Work request:
Use the entries below and reproduce exactly the lines from the one containing "case harrowConvert =>" down to the one containing "case migrationCopyDone =>", both of them included.

(Stored data entries)
theorem exec_orderly (i : Instr) (hi : leavesOpen i = false) : Orderly (exec i s) := by
  have ht (now : Time) := tick_ordersOk h now
  cases i
  case nop => exact keep_orderly (onCtl_ordersOk h fun _ c ht => nopDo_ordersOk ht c)
  case fence => exact keep_orderly (onCtl_ordersOk h fun _ c ht => fenceDo_ordersOk ht c)
  case gateWait => exact keep_orderly (onCtl_ordersOk h fun _ c ht => gateWaitDo_ordersOk ht c)
  case gateSignal => exact keep_orderly (onCtl_ordersOk h fun _ c ht => gateSignalDo_ordersOk ht c)
  case loadHead now => exact keep_orderly (loadHeadDo_ordersOk (ht now) _ _ _)
  case evictHead => exact keep_orderly (onCtl_ordersOk h fun _ c ht => evictHeadDo_ordersOk ht c)
  case stripSetInstall => exact keep_orderly (onStripSet_ordersOk h fun _ c ht => stripInstallDo_ordersOk ht c)
  case stripSetParams => exact keep_orderly (onStripSet_ordersOk h fun _ c ht => stripParamsDo_ordersOk ht c)
  case stripSetRelease => exact keep_orderly (onStripSet_ordersOk h fun _ c ht => stripReleaseDo_ordersOk ht c)
  case stripGet => exact keep_orderly (onCtl_ordersOk h fun _ c ht => stripGetDo_ordersOk ht c)
  case sampleStep => exact keep_orderly (onClass_ordersOk h fun _ c ht => sampleDo_ordersOk ht c)
  case verifyTree => exact keep_orderly (onClass_ordersOk h fun _ c ht => verifyDo_ordersOk ht c)
  case headFwd => exact keep_orderly (onClass_ordersOk h fun _ c ht => queueDo_ordersOk ht c)
  case shardMerge => exact keep_orderly (onClass_ordersOk h fun _ c ht => shardMergeDo_ordersOk ht c)
  case trainStep => exact keep_orderly (onClass_ordersOk h fun _ c ht => queueDo_ordersOk ht c)
  case update now => exact keep_orderly (updateDo_ordersOk (ht now) _ _ _ _)
  case updateSqsum now => exact keep_orderly (updateDo_ordersOk (ht now) _ _ _ _)
  case updateResume now => exact keep_orderly (updateDo_ordersOk (ht now) _ _ _ _)
  case sowFill now => exact keep_orderly (sowFillDo_ordersOk (ht now) _ _ _)
  case ctxSave => exact keep_orderly (onCtl_ordersOk h fun _ c ht => ctxSaveDo_ordersOk ht c)
  case ctxRestore now => exact keep_orderly (ctxRestoreStep_ordersOk (ht now) _)
  case energySet => exact keep_orderly (onCtl_ordersOk h fun _ c ht => energySetDo_ordersOk ht c)
  case fwSwapLoad => exact keep_orderly (onFwSwap_ordersOk h fun _ c ht => fwLoadDo_ordersOk ht c)
  case fwSwapSwitch => exact keep_orderly (onFwSwap_ordersOk h fun _ c ht => fwSwitchDo_ordersOk ht c)
  case fwSwapLoadSwitch => exact keep_orderly (onFwSwap_ordersOk h fun _ c ht => fwLoadSwitchDo_ordersOk ht c)
  case doorbell => exact keep_orderly (regWrite_ordersOk h fun _ ht => doorbellDo_ordersOk ht _ _)
  case ringRestart => exact keep_orderly (regWrite_ordersOk h fun _ ht => restartDo_ordersOk ht _)
  case ringCfgWrite => exact keep_orderly (regWrite_ordersOk h fun _ ht => ringCfgDo_ordersOk ht _ _ _)
  case cplHeadWrite => exact keep_orderly (regWrite_ordersOk h fun _ ht => cplHeadDo_ordersOk ht _ _)
  case gateWrite => exact keep_orderly (regWrite_ordersOk h fun _ ht => gateWriteDo_ordersOk ht _ _)
  case arbRingCommit => exact keep_orderly (regWrite_ordersOk h fun _ ht => ht)
  case arbRingSeed => exact keep_orderly (regWrite_ordersOk h fun _ ht => ht)
  case arbRingTktWrite => exact keep_orderly (regWrite_ordersOk h fun _ ht => ht)
  case arbMvrCommit => exact keep_orderly (regWrite_ordersOk h fun _ ht => ht)
  case arbMvrSeed => exact keep_orderly (regWrite_ordersOk h fun _ ht => seedPorts_ordersOk (by exact ht) _)
  case arbMvrTktWrite => exact keep_orderly (regWrite_ordersOk h fun _ ht => ht)
  case sowProbeGo => exact keep_orderly (regWrite_ordersOk h fun _ ht => sowGoDo_ordersOk ht _)
  case sowProbeDone => exact keep_orderly (ordersOk_ite (sowDoneDo_ordersOk h) h)
  case winFnGo => exact keep_orderly (regWrite_ordersOk h fun _ ht => fnCtlDo_ordersOk ht _)
  case winFnDone => exact keep_orderly (ordersOk_ite (fnDoneDo_ordersOk h) h)
  case prtProbeGo now => exact keep_orderly (regWrite_ordersOk (ht now) fun _ ht => probeGoDo_ordersOk ht _)
  case prtProbeResponse => exact prtProbeResponse_orderly h _ _ _
  case portOosWrite => exact keep_orderly (regWrite_ordersOk h fun _ ht => portCtlDo_ordersOk ht _ _)
  case tenAdj => exact keep_orderly (regWrite_ordersOk h fun _ ht => modTenant_ordersOk ht _ _)
  case tenWindowWrite now => exact keep_orderly (regWrite_ordersOk (ht now) fun _ ht => modTenant_ordersOk ht _ _)
  case grnSpareBankWrite => exact keep_orderly (regWrite_ordersOk h fun _ ht => grnSpareDo_ordersOk ht _ _)
  case acrSpareWrite => exact keep_orderly (regWrite_ordersOk h fun _ ht => acrSpareDo_ordersOk ht _ _ _)
  case fltResetWrite => exact fltResetWrite_orderly h _ _ _
  case pairEn => exact keep_orderly (regWrite_ordersOk h fun _ ht => pairCtlDo_ordersOk ht _)
  case detach now => exact keep_orderly (regWrite_ordersOk (ht now) fun _ ht => pairCtlDo_ordersOk ht _)
  case takeover now => exact keep_orderly (regWrite_ordersOk (ht now) fun _ ht => pairCtlDo_ordersOk ht _)
  case perfSnap now => exact keep_orderly (regWrite_ordersOk (ht now) fun _ ht => perfCtlDo_ordersOk ht _ _)
  case perfRelease => exact keep_orderly (regWrite_ordersOk h fun _ ht => perfCtlDo_ordersOk ht _ _)
  case go => exact keep_orderly (ordersOk_ite (apbOut_ordersOk (goDo_ordersOk h) _ _) h)
  case loReadLatch => exact loReadLatch_orderly h _ _
  case registerWrite => exact registerWrite_orderly h _ _ _ _
  case rstNAssert => exact keep_orderly (resetDo_ordersOk s)
  case rstNRelease => exact keep_orderly (pins_ordersOk h _)
  case pllBLock => exact keep_orderly (ordersOk_ite h h)
  case pllALock => exact keep_orderly (ordersOk_ite h h)
  case selfTestDone => exact keep_orderly (ordersOk_ite (selfTestDo_ordersOk h _) h)
  case paramsRead now => exact keep_orderly (paramsReadDo_ordersOk (ht now))
  case firmwareRead now => exact keep_orderly (firmwareReadDo_ordersOk (ht now))
  case fwReady now => exact keep_orderly (ordersOk_ite (fwReadyDo_ordersOk (ht now)) (ht now))
  case startStageTimeout => exact keep_orderly (stageTimeoutDo_ordersOk h _)
  case fnRstAssert => exact fnRstAssert_orderly h _ _ _
  case fnRstRelease => exact keep_orderly (stage7_ordersOk (pins_ordersOk h _))
  case fnResetDone now => exact keep_orderly (ordersOk_ite (fnResetDoneDo_ordersOk (ht now) _) (ht now))
  case stkPortReset => exact stkPortReset_orderly h _ _ _
  case stkDrained => exact stkDrained_orderly h _ _
  case stkUp => exact keep_orderly (ordersOk_ite (modPort_ordersOk h _ _) h)
  case reqCreditReturn => exact reqCreditReturn_orderly h _ _
  case wdCreditReturn => exact wdCreditReturn_orderly h _ _
  case readResponse => exact readResponse_orderly h _ _ _ _ _ _ _
  case writeResponse => exact writeResponse_orderly h _ _ _ _ _ _
  case transferTimeout => exact transferTimeout_orderly h _ _ _
  case moverTransferIssue now => exact keep_orderly (ordersOk_ite (issueDo_ordersOk (ht now) _ _ _ _) (ht now))
  case moverPowerDown => exact moverPowerDown_orderly h _
  case moverPowerUp => exact keep_orderly (pins_ordersOk h _)
  case fetchRetry now => exact keep_orderly (ordersOk_ite (modRing_ordersOk (ht now) _ _) (ht now))
  case cplWriteRetry now => exact keep_orderly (cplRetryDo_ordersOk (ht now) _)
  case ringDraw => exact keep_orderly (ordersOk_ite (drawRing_ordersOk h _ _) h)
  case packetFetch now => exact keep_orderly (ordersOk_ite (fetchStep_ordersOk (ht now) _) (ht now))
  case gateTimeout => exact gateTimeout_orderly h _ _
  case barrierInHigh => exact barrierInHigh_orderly h _
  case cutOff now => exact keep_orderly (cutOffDo_ordersOk (ht now) _)
  case energyAdmit => exact keep_orderly (energyAdmitDo_ordersOk h _ _)
  case poolGrant => exact keep_orderly (ordersOk_ite (poolGrantDo_ordersOk h) h)
  case harrowConvert => exact harrowConvert_orderly h _ _ _
  case conversionDone => exact conversionDone_orderly h _ _
  case actFrame now => exact keep_orderly (ordersOk_ite (actFrameDo_ordersOk (ht now) _ _) (ht now))
  case acreSelect now => exact keep_orderly (ordersOk_ite (acreSelectDo_ordersOk (ht now)) (ht now))
  case acreTile => exact acreTile_orderly h _ _ _
  case tileHoldRelease now => exact keep_orderly (tileReleaseDo_ordersOk (ht now))
  case stagingSwath => exact stagingSwath_orderly h _ _
  case computePhaseEnd => exact computePhaseEnd_orderly h _
  case stripCommit => exact stripCommit_orderly h _ _ _
  case resultRecordsWritten => exact resultRecordsWritten_orderly h _ _ _
  case completionWritten => exact completionWritten_orderly h _ _
  case ctxPauseReached => exact ctxPauseReached_orderly h _ _ _ _
  case mergeStart => exact mergeStart_orderly h _ _ _
  case shardRecord now => exact keep_orderly (ordersOk_ite (shardRecordDo_ordersOk (clearOut_ordersOk (ht now)) _) (ht now))
  case shardTimeout => exact shardTimeout_orderly h _ _ _
  case resSegmentSend now => exact keep_orderly (ordersOk_ite (settle_ordersOk (resSegmentDo_ordersOk (ht now))) (ht now))
  case scrubStep => exact keep_orderly (ordersOk_ite (scrubDo_ordersOk h _ _ _ _) h)
  case migrationCopyDone => exact keep_orderly (ordersOk_ite (migrationCopyDo_ordersOk h _ _ _) h)
  case ledgerLost now => exact keep_orderly (ordersOk_ite (ledgerLostDo_ordersOk (ht now) _) (ht now))
  case fwBankUe now => exact keep_orderly (ordersOk_ite (fwBankDo_ordersOk (ht now) _) (ht now))
  case stripLost now => exact keep_orderly (ordersOk_ite (stripLostDo_ordersOk (ht now) _ _ _) (ht now))
  case tenantWindowTurn now => exact keep_orderly (ordersOk_ite (modTenant_ordersOk (ht now) _ _) (ht now))
  case ledgerTick now _ _ _ => exact keep_orderly (ordersOk_ite (ledgerTickDo_ordersOk (ht now) _ _ _) (ht now))
  case epochTurn now => exact keep_orderly (ordersOk_ite (reconsider_ordersOk (energy_ordersOk (ht now) _) true) (ht now))
  case telemetrySample now => exact keep_orderly (ordersOk_ite (energy_ordersOk (ht now) _) (ht now))
  case sagLevelRise now => exact keep_orderly (sagInput_ordersOk (ht now) _)
  case sagLevelFall now => exact keep_orderly (ordersOk_ite (sagFallDo_ordersOk (ht now)) (ht now))
  case powerFailHold => exact powerFailHold_orderly h _ _
  case held now => exact keep_orderly (ordersOk_ite (energy_ordersOk (ht now) _) (ht now))
  case timeFault => exact keep_orderly (ordersOk_ite (raise_ordersOk (raise_ordersOk h 9) 0) h)
  case pairHello => exact keep_orderly (onFrame_ordersOk h _ fun _ ht => helloDo_ordersOk ht _ _ _ _ _)
  case pairFailing now => exact keep_orderly (onFrame_ordersOk (ht now) _ fun _ ht => failingDo_ordersOk ht)
  case pairDetachFrame => exact keep_orderly (onFrame_ordersOk h _ fun _ ht => detachFrameDo_ordersOk ht)
  case pairDigest now => exact keep_orderly (onFrame_ordersOk (ht now) _ fun _ ht => digestDo_ordersOk ht _)
  case pairStateDispatch now => exact keep_orderly (onEntry_ordersOk (ht now) _ fun _ ht => settle_ordersOk (pair_ordersOk ht _))
  case pairStateCheck => exact keep_orderly (onEntry_ordersOk h _ fun _ ht => pair_ordersOk ht _)
  case pairStateCommit => exact keep_orderly (onEntry_ordersOk h _ fun _ ht => commitEntryDo_ordersOk ht _)
  case pairStateProgress => exact keep_orderly (onEntry_ordersOk h _ fun _ ht => pair_ordersOk ht _)
  case pairIdle => exact keep_orderly (onFrame_ordersOk h _ fun _ ht => ht)
  case pairCredit => exact keep_orderly (ordersOk_ite (flushPair_ordersOk (pair_ordersOk h _) 64) h)
  case pairResend => exact keep_orderly (ordersOk_ite (pairResendDo_ordersOk h) h)
  case pairIdleSend => exact keep_orderly (ordersOk_ite (transmit_ordersOk h _ _) h)
  case pairLinkDown => exact keep_orderly (ordersOk_ite (linkDown_ordersOk h) h)
  case barrierInLow => exact barrierInLow_orderly h
  case apbInterfaceReset => exact keep_orderly h
  case wrapperInstructionUpdate ins => exact wrapperInstructionUpdate_orderly h (bne_eq_false_iff_eq.1 hi)
  case ijtagSelfTestInstrument ev => exact ijtagSelfTestInstrument_orderly h (beq_eq_false_iff_ne.1 hi)
  case supplyRemoved island =>
    refine supplyRemoved_orderly h ?_
    rintro rfl
    exact absurd hi (by decide)

end

/-- The block leaves its reset with no packet. -/
theorem reset_ordersOk : State.reset.ordersOk := ⟨List.nodup_nil, fun _ hc => nomatch hc⟩

/-- Settles O60: each row keeps the orders, for each operation of a row does. -/
theorem ordersStayDistinct : Obligations.OrdersStayDistinct := by
  refine ⟨reset_ordersOk, fun s t hi h ht => ?_⟩
  unfold step at ht
  split at ht
  · cases ht
    exact h
  · rename_i i rest hp
    have hs : ({ s with pending := rest } : State).ordersOk := h
    exact exec_orderly hs i (hi i (by rw [hp]; rfl)) t ht

end Sys2Proof.Machine
end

Result for this task:
  case harrowConvert => exact harrowConvert_orderly h _ _ _
  case conversionDone => exact conversionDone_orderly h _ _
  case actFrame now => exact keep_orderly (ordersOk_ite (actFrameDo_ordersOk (ht now) _ _) (ht now))
  case acreSelect now => exact keep_orderly (ordersOk_ite (acreSelectDo_ordersOk (ht now)) (ht now))
  case acreTile => exact acreTile_orderly h _ _ _
  case tileHoldRelease now => exact keep_orderly (tileReleaseDo_ordersOk (ht now))
  case stagingSwath => exact stagingSwath_orderly h _ _
  case computePhaseEnd => exact computePhaseEnd_orderly h _
  case stripCommit => exact stripCommit_orderly h _ _ _
  case resultRecordsWritten => exact resultRecordsWritten_orderly h _ _ _
  case completionWritten => exact completionWritten_orderly h _ _
  case ctxPauseReached => exact ctxPauseReached_orderly h _ _ _ _
  case mergeStart => exact mergeStart_orderly h _ _ _
  case shardRecord now => exact keep_orderly (ordersOk_ite (shardRecordDo_ordersOk (clearOut_ordersOk (ht now)) _) (ht now))
  case shardTimeout => exact shardTimeout_orderly h _ _ _
  case resSegmentSend now => exact keep_orderly (ordersOk_ite (settle_ordersOk (resSegmentDo_ordersOk (ht now))) (ht now))
  case scrubStep => exact keep_orderly (ordersOk_ite (scrubDo_ordersOk h _ _ _ _) h)
  case migrationCopyDone => exact keep_orderly (ordersOk_ite (migrationCopyDo_ordersOk h _ _ _) h)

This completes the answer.